The projective modules we use are direct sums of modules of the form Z[*S*]*e*,
where *e* is some idempotent of *S*. Kernels of integer matrices
are computed using the implementation in
./fast_semigroup_homology/kernels.py, and those kernels
are then covered by maps from a new module using the implementation
in ./fast_semigroup_homology/find_generating_subset.py.

We apply two major additional optimizations in ./fast_semigroup_homology/projective_resolution.py:

1. We use the `mutable_lattice.Lattice.decompose()`
method to identify when a kernel splits along the Z[*S*]*e* summands,
so we can cover the two summands of the kernel independently,
thus "forking" the projective resolution into multiple branches of a tree.

2. We cache and re-use parts of the resolution already computed,
so that infinite resolutions can be represented as finite graphs with cycles.
This is what allows large calculations like the 1000th homology group
of the semigroup from the top of this README.

## Performance Notes

* Computing homology is extremely fast for many semigroups,
but much slower for others. The time spent calculating
homology for a big list of semigroups might be dominated
by a tiny handful of the most difficult examples. In
these most difficult cases, the complexity of
the computation is exponential in `MAXDIM`.

* The `fast_integral_semigroup_homology` function
aims to provide shortcuts and sensible default thresholds to minimize
the computation time expended finding small
projective resolutions. You can get more fine-grained control by using
the `ProjectiveResolution` class directly.

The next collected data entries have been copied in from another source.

-- ==== Sys2Proof/Machine/State.lean ====
section
/-! DEFINITION. The state of the Bayer CFA sampler and of what it is connected to, as plain data; the reasons a step can
stop; and the state right after reset (10_state, 20_memory, 42_host_interface, 70_reset_and_hazards). -/

namespace Sys2Proof.Machine

/-- The four Bayer patterns, in the order of their CTRL.PATTERN codes 0 to 3 (10_state R24). -/
inductive Pattern where
  | rggb
  | bggr
  | grbg
  | gbrg
  deriving DecidableEq, Repr

/-- CTRL[4:0]. The reserved bits 31:5 have no storage (10_state R23, R28). -/
structure Ctrl where
  /-- CTRL.PATTERN, bits 1:0 (R24). -/
  pattern : Pattern
  /-- CTRL.DEPTH16, bit 2: 16-bit source samples (R25). -/
  depth16 : Bool
  /-- CTRL.ALPHA, bit 3: 4 source channels (R26). -/
  alpha : Bool
  /-- CTRL.IEN, bit 4: interrupt enable (R27). -/
  ien : Bool
  deriving DecidableEq, Repr

/-- STATUS. The reserved bits 3 and 31:8 have no storage (10_state R33). -/
structure Status where
  /-- STATUS.BUSY, bit 0 (R29). ENG.phase is Busy exactly when it is 1 (R43). -/
  busy : Bool
  /-- STATUS.DONE, bit 1 (R30). -/
  done : Bool
  /-- STATUS.ERR, bit 2 (R31). -/
  err : Bool
  /-- STATUS.ERRCODE, bits 7:4 (R32; the codes: 60_exceptions R190). -/
  errcode : BitVec 4
  deriving DecidableEq, Repr

/-- The block's own state, the tuple of 10_state R49. -/
structure Block where
  /-- CTRL (R23). -/
  ctrl : Ctrl
  /-- STATUS (R29 to R33). -/
  status : Status
  /-- SRC_ADDR (R35). -/
  srcAddr : Word32
  /-- DST_ADDR (R36). -/
  dstAddr : Word32
  /-- SRC_WIDTH (R37). -/
  srcWidth : Word32
  /-- SRC_HEIGHT (R38). -/
  srcHeight : Word32
  /-- ENG.snap: the samples the operation will write, in row-major order (R43). -/
  snap : List Sample16
  /-- ENG.raced: the memory write hazard has happened (R43, 70_reset_and_hazards R228). -/
  raced : Bool
  deriving DecidableEq, Repr

/-- ENG.phase (10_state R43). -/
inductive Phase where
  | idle
  | busy
  deriving DecidableEq, Repr

/-- The two kinds of engine access `BusErr` tells apart (00_scope R6, R11). -/
inductive AccessKind where
  | read
  | write
  deriving DecidableEq, Repr

/-- A range of byte addresses, `first` to `first + length - 1`. -/
structure AddrRange where
  first : Nat
  length : Nat
  deriving DecidableEq, Repr

/-- A range of addresses whose engine accesses of one kind get a bus error (20_memory R50). -/
structure ErrRange where
  kind : AccessKind
  range : AddrRange
  deriving DecidableEq, Repr

/-- What the platform decides and the spec leaves OPEN. No step changes it. Log 4. -/
structure Platform where
  /-- `BASE`, the bus address of the register window (00_scope R6, 20_memory R61). -/
  base : Nat
  /-- `BusErr`, as the ranges it holds on (00_scope R6, 20_memory R50). -/
  busErrs : List ErrRange
  /-- The addresses that map devices with side effects (20_memory R59). -/
  devices : List AddrRange
  deriving DecidableEq, Repr

/-- One access on the register bus, before the block has looked at it (20_memory R55, 30_encoding R82). -/
structure BusAccess where
  /-- The bus address of its first byte. -/
  addr : Nat
  /-- Its width in bytes. -/
  bytes : Nat
  isWrite : Bool
  /-- The write data; no meaning for a read. -/
  data : Word32
  deriving DecidableEq, Repr

/-- One thing the world outside does to the block, or the engine's turn (42_host_interface R180). Log 1. -/
inductive Move where
  /-- A register transaction, as its command word (30_encoding R80). -/
  | command (w : CommandWord)
  /-- A register-bus access of any width at any address (20_memory R55). -/
  | busAccess (a : BusAccess)
  /-- An agent other than the engine reads one byte of system memory (70_reset_and_hazards R229). -/
  | memRead (addr : Word32)
  /-- An agent other than the engine writes one byte of system memory (70_reset_and_hazards R228). -/
  | memWrite (addr : Word32) (value : Byte)
  /-- A host reads a byte through a cached copy it did not invalidate (42_host_interface R181, duty 3). -/
  | memReadStale (addr : Word32)
  /-- A host stores a byte and does not make the store visible to the block (42_host_interface R181, duty 1). -/
  | memWriteUnseen (addr : Word32)
  /-- The platform drives the reset input: asserted or released (70_reset_and_hazards R220). -/
  | resetInput (asserted : Bool)
  /-- The engine's turn: its completion step, if it is Busy (41_sample R149, R150; 40_register_access R125). -/
  | engine
  deriving DecidableEq, Repr

/-- What a move is answered. -/
inductive Response where
  /-- Nothing: a register write returns no data (30_encoding R81). -/
  | none
  /-- The 32-bit response word of a register read (30_encoding R81). -/
  | word (v : Word32)
  /-- The byte a memory read returns. -/
  | byte (v : Byte)
  /-- The bus error response of the slave port (20_memory R55). -/
  | busError
  deriving DecidableEq, Repr

/-- System memory: (address, byte) pairs, addresses strictly rising, no pair whose byte is what an unlisted address
reads as (`Memory.wf`, Machine/Ops.lean). -/
abbrev Memory := List Host.Cell

/-- The block, the memory it reaches and the platform it stands in. -/
structure State where
  /-- The block's registers and hidden engine state (10_state R49). -/
  block : Block
  /-- System memory (20_memory R50). -/
  mem : Memory
  /-- The OPEN parameters (00_scope R6). -/
  platform : Platform
  /-- The level of the reset input (70_reset_and_hazards R220). -/
  rst : Bool
  /-- The MODEL's own: the moves still to come, the next one first. Log 1. -/
  agenda : List Move
  /-- The MODEL's own: what the latest move was answered. Log 3. -/
  resp : Response
  /-- The MODEL's own: how many free values have been drawn. Log 5. -/
  draws : Nat
  deriving DecidableEq, Repr

/-- Why a step stops with a fault. -/
inductive Fault where
  /-- The engine's completion, or a reset while Busy, would store at an address at or above 2^AW, which the spec says
  does not exist (20_memory R50). Raised by `complete` and `resetBlock`. Safe: StartCheck keeps every operation inside
  memory (41_sample R159), so no run from reset reaches it. Log 10. -/
  | outsideMemory
  deriving DecidableEq, Repr

/-- Why a step gives no meaning. -/
inductive Refusal where
  /-- The instruction of this mnemonic has no meaning yet. Raised by `exec`. Safe. -/
  | notModelled (mnemonic : String)
  deriving DecidableEq, Repr

/-- What a meaning, a move or a step answers. -/
abbrev Result := Host.Outcome State Fault Refusal

/-- The block right after reset (10_state R48). ENG.snap and ENG.raced are meaningless there; the empty list and false
are a DESIGN CHOICE, unsafe. Log 7. -/
def Block.reset : Block where
  ctrl := { pattern := .rggb, depth16 := false, alpha := false, ien := false }
  status := { busy := false, done := false, err := false, errcode := 0#4 }
  srcAddr := 0x00000000#32
  dstAddr := 0x00000000#32
  srcWidth := 0x00000000#32
  srcHeight := 0x00000000#32
  snap := []
  raced := false

/-- The machine right after reset (70_reset_and_hazards R220, R222): the block at the values of 10_state R48, memory
with nothing listed (log 6), a platform at BASE 0 without bus errors and devices (DESIGN CHOICE, unsafe, log 4), the
reset input released (DESIGN CHOICE, unsafe, log 8), nothing asked of the block yet (log 1). -/
def State.reset : State where
  block := Block.reset
  mem := []
  platform := { base := 0, busErrs := [], devices := [] }
  rst := false
  agenda := []
  resp := .none
  draws := 0

end Sys2Proof.Machine
end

* It appears that the majority of calculation time occurs
in computing the kernels of integer matrices.
The `mutable_lattice.relations_among`
function proved to be the fastest for the data provided by actual
semigroups, which appear to usually small integer entries including many zeros.
However, `ProjectiveResolution` allows dependency-injecting your
own kernel function. See ./fast_semigroup_homology/kernels.py
for some commented-out examples of alternate implementations.
This dependency-injection also allows bounding the size of kernel computation
that is allowed, as is done in ./fast_semigroup_homology/refine_hdf5.py.

* The most intensive calculations tend to take lots of memory,
and this is especially relevant if you are running multiple
processes in parallel with the `-c` flag.
[Adding swap space](https://askubuntu.com/questions/178712/how-to-increase-swap-space)
can help offload some of the required memory onto your hard drive
and extend the computations your computer can complete without crashing.